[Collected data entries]
------------------------------
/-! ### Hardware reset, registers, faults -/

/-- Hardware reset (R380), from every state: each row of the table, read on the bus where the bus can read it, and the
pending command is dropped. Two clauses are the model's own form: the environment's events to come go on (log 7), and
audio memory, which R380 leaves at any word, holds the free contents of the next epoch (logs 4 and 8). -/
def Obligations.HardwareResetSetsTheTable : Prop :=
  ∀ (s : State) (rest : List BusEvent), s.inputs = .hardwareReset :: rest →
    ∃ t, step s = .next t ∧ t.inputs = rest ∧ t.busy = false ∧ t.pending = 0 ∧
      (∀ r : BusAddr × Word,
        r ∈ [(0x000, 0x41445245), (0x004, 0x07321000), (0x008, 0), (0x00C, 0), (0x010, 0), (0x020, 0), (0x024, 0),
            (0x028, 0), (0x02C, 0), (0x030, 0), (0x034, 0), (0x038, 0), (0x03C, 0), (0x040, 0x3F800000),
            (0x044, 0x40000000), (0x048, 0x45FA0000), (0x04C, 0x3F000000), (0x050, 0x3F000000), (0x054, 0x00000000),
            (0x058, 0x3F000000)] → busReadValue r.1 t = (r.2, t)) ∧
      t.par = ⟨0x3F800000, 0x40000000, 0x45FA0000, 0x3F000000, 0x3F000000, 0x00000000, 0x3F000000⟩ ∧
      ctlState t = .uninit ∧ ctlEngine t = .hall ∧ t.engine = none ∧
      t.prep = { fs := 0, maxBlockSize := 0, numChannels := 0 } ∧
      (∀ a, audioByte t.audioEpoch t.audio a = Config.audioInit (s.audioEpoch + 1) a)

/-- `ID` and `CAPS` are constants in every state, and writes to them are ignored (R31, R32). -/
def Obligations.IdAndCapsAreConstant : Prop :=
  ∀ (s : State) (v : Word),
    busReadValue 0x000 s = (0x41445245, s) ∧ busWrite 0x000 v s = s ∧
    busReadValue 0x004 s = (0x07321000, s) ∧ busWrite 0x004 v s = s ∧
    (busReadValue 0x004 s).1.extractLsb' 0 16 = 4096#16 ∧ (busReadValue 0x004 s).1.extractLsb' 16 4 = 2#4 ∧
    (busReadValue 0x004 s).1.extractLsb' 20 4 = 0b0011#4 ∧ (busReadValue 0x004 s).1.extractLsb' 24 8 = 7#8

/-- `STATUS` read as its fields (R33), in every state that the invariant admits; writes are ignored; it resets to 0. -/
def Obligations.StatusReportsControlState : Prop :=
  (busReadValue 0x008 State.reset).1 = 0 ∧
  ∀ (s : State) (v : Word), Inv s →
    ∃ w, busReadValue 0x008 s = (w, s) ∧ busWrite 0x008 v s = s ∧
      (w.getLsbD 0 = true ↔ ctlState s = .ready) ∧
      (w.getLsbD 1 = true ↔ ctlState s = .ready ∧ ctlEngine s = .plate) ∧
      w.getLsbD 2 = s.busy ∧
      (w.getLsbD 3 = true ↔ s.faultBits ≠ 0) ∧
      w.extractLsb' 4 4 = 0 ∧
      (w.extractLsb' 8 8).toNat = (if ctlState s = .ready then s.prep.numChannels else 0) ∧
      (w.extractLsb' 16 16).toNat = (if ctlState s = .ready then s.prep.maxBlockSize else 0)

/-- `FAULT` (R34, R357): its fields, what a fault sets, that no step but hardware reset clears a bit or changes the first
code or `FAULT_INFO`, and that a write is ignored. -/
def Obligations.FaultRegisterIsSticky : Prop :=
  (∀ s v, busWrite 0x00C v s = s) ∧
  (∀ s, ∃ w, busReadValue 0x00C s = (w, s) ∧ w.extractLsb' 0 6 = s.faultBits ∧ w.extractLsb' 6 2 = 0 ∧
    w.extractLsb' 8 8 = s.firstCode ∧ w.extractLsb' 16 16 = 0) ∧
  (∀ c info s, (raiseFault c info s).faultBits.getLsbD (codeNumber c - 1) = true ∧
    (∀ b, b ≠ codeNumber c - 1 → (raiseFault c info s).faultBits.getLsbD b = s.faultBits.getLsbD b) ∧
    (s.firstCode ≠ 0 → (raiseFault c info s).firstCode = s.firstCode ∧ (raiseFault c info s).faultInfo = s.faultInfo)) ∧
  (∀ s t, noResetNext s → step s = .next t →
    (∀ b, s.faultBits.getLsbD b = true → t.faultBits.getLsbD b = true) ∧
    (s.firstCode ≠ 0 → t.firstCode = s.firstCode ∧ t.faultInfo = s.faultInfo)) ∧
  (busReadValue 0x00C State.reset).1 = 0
------------------------------
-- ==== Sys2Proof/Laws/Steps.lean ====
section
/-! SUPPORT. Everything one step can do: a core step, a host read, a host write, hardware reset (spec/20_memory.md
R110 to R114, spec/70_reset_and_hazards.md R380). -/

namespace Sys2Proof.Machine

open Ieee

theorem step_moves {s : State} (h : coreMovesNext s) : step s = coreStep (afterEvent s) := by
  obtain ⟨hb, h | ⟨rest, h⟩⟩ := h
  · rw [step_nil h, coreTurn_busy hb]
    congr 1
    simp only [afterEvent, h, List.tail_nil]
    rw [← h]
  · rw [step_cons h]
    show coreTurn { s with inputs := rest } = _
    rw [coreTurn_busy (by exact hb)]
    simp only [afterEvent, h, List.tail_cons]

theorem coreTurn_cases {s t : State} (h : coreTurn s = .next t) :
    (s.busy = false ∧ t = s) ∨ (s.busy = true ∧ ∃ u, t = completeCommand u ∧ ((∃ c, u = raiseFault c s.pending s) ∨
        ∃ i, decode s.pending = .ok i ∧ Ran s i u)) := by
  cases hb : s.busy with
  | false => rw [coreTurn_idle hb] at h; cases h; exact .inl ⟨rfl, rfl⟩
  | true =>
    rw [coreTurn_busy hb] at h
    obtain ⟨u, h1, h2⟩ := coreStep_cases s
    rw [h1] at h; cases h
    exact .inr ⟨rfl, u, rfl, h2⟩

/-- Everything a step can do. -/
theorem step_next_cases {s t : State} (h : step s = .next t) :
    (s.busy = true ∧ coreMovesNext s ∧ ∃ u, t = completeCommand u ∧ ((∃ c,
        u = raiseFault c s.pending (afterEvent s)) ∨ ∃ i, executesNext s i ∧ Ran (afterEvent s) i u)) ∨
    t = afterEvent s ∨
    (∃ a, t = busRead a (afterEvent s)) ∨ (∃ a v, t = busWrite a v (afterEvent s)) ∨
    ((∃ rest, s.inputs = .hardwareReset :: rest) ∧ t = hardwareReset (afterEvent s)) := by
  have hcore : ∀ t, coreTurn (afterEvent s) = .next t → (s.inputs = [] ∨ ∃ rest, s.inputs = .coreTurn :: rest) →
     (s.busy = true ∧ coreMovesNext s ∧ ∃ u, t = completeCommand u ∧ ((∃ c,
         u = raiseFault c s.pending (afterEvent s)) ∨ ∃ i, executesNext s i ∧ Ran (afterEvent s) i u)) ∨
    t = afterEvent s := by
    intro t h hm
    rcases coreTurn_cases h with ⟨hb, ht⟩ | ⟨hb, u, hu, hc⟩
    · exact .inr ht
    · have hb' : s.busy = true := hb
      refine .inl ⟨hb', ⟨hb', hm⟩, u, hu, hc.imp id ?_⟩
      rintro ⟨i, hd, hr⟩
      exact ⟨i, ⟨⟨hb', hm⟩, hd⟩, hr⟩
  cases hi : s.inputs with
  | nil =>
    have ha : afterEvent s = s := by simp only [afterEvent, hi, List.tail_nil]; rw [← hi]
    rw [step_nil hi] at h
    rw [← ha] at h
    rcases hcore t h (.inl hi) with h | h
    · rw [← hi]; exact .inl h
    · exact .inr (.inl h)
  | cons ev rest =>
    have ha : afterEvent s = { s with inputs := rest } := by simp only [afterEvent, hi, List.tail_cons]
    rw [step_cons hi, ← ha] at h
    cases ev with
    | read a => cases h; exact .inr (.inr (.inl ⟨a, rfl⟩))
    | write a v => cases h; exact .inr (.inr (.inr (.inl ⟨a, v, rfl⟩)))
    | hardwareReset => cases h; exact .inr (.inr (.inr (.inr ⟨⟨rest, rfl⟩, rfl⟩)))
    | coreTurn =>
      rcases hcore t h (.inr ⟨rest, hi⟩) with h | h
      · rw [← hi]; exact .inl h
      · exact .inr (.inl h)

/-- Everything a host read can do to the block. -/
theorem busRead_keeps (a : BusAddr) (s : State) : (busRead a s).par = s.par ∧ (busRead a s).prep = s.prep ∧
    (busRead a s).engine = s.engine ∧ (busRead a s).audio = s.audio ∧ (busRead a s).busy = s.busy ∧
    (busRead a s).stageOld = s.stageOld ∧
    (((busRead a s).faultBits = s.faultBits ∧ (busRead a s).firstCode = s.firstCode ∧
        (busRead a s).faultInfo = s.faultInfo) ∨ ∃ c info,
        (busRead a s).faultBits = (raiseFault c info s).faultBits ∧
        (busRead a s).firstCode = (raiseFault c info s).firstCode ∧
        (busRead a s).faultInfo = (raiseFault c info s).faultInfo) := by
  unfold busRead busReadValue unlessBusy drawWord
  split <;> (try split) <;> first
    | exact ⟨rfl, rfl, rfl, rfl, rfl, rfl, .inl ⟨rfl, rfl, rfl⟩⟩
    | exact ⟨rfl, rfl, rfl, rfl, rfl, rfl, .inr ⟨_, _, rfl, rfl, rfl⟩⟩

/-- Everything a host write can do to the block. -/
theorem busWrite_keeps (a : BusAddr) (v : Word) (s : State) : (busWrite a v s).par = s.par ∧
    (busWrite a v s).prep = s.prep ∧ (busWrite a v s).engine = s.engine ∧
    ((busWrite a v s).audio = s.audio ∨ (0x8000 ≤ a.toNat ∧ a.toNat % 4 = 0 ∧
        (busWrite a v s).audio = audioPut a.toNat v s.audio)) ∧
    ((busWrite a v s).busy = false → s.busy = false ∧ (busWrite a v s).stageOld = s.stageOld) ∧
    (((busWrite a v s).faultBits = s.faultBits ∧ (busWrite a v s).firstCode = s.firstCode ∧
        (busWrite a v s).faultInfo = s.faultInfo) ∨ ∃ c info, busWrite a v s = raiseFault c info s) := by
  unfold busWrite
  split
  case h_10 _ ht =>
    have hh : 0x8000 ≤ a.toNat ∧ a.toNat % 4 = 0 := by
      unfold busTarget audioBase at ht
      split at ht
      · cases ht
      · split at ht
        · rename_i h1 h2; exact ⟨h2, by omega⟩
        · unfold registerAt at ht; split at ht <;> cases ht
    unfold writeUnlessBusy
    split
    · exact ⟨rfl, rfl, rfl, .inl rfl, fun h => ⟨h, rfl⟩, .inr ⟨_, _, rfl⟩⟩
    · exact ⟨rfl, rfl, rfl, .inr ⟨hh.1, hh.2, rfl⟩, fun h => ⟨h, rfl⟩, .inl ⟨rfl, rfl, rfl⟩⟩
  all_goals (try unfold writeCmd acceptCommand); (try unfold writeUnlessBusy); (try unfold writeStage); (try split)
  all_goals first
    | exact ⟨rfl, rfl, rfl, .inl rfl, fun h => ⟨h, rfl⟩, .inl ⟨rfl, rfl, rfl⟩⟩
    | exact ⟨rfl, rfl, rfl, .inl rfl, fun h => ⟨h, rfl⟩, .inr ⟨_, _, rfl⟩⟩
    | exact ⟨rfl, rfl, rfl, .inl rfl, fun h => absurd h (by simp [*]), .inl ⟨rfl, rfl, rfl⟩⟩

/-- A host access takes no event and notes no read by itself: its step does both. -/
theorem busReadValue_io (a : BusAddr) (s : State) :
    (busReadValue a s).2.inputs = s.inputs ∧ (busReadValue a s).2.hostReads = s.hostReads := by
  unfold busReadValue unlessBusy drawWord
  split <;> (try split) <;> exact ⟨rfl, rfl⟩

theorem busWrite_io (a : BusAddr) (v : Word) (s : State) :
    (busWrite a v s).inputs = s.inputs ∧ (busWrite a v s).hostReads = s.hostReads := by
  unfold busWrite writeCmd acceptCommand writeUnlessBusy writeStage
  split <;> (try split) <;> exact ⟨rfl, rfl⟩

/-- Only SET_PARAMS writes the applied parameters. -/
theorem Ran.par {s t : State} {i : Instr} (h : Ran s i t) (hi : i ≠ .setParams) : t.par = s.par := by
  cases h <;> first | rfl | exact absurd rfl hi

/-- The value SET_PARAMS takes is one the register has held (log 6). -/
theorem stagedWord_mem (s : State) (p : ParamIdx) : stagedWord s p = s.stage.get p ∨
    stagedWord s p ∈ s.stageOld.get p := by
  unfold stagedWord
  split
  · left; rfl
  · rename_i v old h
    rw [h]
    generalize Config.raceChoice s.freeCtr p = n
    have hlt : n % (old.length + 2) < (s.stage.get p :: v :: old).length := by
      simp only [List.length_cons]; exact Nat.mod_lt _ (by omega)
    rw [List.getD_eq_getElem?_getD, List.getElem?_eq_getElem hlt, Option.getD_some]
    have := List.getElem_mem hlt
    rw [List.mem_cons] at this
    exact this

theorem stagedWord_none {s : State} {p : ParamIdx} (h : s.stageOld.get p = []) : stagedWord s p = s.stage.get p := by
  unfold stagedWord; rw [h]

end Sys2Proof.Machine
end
------------------------------
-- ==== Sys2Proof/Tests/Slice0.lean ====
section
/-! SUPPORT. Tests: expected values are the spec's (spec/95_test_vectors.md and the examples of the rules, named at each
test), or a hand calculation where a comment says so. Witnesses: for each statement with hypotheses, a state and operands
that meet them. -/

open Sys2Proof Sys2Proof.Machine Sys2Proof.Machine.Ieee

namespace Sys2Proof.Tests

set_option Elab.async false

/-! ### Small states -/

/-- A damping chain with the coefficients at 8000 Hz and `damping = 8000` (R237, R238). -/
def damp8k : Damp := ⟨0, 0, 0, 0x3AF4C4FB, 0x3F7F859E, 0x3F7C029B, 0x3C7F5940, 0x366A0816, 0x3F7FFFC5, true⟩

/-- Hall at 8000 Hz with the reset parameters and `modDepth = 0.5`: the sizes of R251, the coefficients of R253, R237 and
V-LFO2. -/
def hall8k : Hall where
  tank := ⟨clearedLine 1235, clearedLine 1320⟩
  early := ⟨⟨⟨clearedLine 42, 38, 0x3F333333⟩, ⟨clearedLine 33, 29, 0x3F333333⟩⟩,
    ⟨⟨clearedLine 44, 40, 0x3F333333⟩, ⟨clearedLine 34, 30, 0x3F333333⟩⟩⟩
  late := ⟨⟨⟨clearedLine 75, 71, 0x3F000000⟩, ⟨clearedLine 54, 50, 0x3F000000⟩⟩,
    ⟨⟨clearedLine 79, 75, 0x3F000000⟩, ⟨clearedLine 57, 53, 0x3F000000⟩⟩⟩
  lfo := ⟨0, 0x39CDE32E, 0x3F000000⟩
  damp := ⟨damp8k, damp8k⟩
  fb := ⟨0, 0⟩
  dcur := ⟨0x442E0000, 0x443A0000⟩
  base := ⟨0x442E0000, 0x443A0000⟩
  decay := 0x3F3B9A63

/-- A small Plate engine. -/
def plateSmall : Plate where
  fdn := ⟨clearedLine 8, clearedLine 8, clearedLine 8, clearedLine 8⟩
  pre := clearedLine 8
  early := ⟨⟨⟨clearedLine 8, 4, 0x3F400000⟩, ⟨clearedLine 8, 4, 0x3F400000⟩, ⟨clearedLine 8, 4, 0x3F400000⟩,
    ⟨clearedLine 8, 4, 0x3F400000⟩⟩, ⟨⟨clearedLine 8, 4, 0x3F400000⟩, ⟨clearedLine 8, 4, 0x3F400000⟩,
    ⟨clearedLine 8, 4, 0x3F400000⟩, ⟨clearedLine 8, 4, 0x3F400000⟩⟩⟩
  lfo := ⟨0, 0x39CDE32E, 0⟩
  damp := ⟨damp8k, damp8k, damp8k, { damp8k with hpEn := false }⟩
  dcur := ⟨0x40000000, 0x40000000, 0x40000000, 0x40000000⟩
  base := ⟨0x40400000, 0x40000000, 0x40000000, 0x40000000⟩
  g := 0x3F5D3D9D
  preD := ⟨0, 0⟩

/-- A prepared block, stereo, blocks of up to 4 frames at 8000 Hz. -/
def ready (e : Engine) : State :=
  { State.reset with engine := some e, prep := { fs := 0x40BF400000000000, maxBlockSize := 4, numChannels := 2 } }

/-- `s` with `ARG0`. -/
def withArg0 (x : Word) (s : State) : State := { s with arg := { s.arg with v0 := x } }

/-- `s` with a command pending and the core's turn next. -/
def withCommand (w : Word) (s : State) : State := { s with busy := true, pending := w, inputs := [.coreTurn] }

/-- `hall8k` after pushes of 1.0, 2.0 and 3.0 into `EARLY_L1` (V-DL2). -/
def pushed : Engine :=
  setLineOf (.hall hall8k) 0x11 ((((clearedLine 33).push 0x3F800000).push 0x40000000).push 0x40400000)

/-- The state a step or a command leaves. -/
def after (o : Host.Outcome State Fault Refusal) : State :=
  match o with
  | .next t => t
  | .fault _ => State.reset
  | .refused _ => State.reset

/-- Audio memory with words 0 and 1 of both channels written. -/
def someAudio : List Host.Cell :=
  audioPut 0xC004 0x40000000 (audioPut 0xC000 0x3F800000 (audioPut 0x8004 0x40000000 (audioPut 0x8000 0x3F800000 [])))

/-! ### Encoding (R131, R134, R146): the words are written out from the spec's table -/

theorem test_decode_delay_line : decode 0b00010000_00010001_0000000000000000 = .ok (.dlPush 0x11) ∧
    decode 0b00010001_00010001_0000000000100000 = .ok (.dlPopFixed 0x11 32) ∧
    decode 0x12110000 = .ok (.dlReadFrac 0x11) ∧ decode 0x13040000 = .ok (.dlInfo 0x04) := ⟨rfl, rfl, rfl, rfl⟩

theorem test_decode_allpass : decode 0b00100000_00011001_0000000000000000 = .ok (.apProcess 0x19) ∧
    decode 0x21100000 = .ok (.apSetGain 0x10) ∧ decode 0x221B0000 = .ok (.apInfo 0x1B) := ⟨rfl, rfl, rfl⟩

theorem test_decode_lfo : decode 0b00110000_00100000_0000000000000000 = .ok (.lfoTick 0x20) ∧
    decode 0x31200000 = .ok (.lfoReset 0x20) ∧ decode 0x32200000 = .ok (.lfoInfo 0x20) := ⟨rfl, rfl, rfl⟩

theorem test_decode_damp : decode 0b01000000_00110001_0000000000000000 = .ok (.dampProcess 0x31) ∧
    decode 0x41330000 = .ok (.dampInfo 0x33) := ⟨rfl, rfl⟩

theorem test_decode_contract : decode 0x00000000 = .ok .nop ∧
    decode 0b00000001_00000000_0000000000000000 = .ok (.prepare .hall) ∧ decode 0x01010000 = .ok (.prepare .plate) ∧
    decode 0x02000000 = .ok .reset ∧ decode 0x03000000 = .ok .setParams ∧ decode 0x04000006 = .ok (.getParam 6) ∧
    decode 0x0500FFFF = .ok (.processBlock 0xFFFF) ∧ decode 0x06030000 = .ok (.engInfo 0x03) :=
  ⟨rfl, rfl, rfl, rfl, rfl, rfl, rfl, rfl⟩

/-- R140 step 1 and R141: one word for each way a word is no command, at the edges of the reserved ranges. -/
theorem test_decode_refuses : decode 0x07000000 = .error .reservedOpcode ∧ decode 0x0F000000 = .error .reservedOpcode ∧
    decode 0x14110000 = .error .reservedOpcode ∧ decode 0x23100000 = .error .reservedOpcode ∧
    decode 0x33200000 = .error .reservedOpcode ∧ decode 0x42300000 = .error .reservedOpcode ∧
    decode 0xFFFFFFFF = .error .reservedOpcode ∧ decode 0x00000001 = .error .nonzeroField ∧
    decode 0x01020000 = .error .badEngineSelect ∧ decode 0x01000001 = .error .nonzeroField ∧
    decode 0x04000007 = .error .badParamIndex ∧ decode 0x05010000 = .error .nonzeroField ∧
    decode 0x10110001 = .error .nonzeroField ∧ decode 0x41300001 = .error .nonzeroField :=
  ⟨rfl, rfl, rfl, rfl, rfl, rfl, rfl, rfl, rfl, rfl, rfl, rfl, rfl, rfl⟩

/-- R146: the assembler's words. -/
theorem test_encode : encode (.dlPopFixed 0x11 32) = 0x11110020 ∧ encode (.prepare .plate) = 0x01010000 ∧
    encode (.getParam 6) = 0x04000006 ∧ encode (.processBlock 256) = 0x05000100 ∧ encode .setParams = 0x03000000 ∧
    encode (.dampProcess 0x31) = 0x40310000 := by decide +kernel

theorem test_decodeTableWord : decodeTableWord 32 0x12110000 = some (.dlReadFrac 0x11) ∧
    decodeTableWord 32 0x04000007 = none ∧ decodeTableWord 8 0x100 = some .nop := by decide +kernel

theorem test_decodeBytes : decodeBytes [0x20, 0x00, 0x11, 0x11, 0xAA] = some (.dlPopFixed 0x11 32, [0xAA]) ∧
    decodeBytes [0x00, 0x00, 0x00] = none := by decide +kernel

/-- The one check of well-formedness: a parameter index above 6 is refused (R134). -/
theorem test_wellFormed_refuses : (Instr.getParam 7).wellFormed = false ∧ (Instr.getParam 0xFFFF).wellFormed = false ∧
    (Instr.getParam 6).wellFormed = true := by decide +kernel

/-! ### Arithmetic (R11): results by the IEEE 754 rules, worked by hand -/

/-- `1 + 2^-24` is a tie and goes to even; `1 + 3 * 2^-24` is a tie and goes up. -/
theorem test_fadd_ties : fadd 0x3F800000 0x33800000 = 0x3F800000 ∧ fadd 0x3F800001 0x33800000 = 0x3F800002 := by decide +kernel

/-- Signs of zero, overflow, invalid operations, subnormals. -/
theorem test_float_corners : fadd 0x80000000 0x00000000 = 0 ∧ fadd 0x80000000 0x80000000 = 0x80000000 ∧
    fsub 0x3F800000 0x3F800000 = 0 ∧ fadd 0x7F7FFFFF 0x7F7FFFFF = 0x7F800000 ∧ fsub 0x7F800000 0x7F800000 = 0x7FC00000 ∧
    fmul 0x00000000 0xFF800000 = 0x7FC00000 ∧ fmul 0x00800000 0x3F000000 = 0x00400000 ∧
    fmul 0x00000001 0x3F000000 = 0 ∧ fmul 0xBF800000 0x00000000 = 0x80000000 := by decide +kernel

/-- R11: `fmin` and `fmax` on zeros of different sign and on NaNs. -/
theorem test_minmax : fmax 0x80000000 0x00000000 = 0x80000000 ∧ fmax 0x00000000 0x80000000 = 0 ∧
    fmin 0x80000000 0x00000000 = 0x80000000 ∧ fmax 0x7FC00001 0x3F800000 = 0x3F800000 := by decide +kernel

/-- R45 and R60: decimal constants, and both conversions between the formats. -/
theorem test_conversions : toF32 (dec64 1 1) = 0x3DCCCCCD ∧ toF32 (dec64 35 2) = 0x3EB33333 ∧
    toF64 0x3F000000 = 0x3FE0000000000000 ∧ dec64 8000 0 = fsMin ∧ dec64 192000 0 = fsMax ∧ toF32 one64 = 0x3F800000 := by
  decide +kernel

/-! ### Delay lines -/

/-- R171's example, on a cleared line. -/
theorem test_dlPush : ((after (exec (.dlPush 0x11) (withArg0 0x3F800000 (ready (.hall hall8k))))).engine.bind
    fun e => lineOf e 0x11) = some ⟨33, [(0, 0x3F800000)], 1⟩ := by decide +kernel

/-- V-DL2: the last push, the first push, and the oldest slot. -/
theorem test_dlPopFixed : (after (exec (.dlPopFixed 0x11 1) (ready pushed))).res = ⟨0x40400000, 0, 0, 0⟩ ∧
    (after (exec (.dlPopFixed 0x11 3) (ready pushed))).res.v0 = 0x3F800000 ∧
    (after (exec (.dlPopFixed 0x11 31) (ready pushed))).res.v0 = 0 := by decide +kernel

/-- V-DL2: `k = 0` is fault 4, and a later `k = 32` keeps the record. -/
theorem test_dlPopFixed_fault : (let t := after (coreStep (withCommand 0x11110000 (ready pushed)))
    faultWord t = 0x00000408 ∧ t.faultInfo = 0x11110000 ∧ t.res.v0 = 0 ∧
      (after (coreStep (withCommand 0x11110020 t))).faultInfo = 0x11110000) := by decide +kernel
------------------------------
Directions for this task: From the data above, copy each line with the string "hand" in it.

Expected answer:
test), or a hand calculation where a comment says so. Witnesses: for each statement with hypotheses, a state and operands
/-! ### Arithmetic (R11): results by the IEEE 754 rules, worked by hand -/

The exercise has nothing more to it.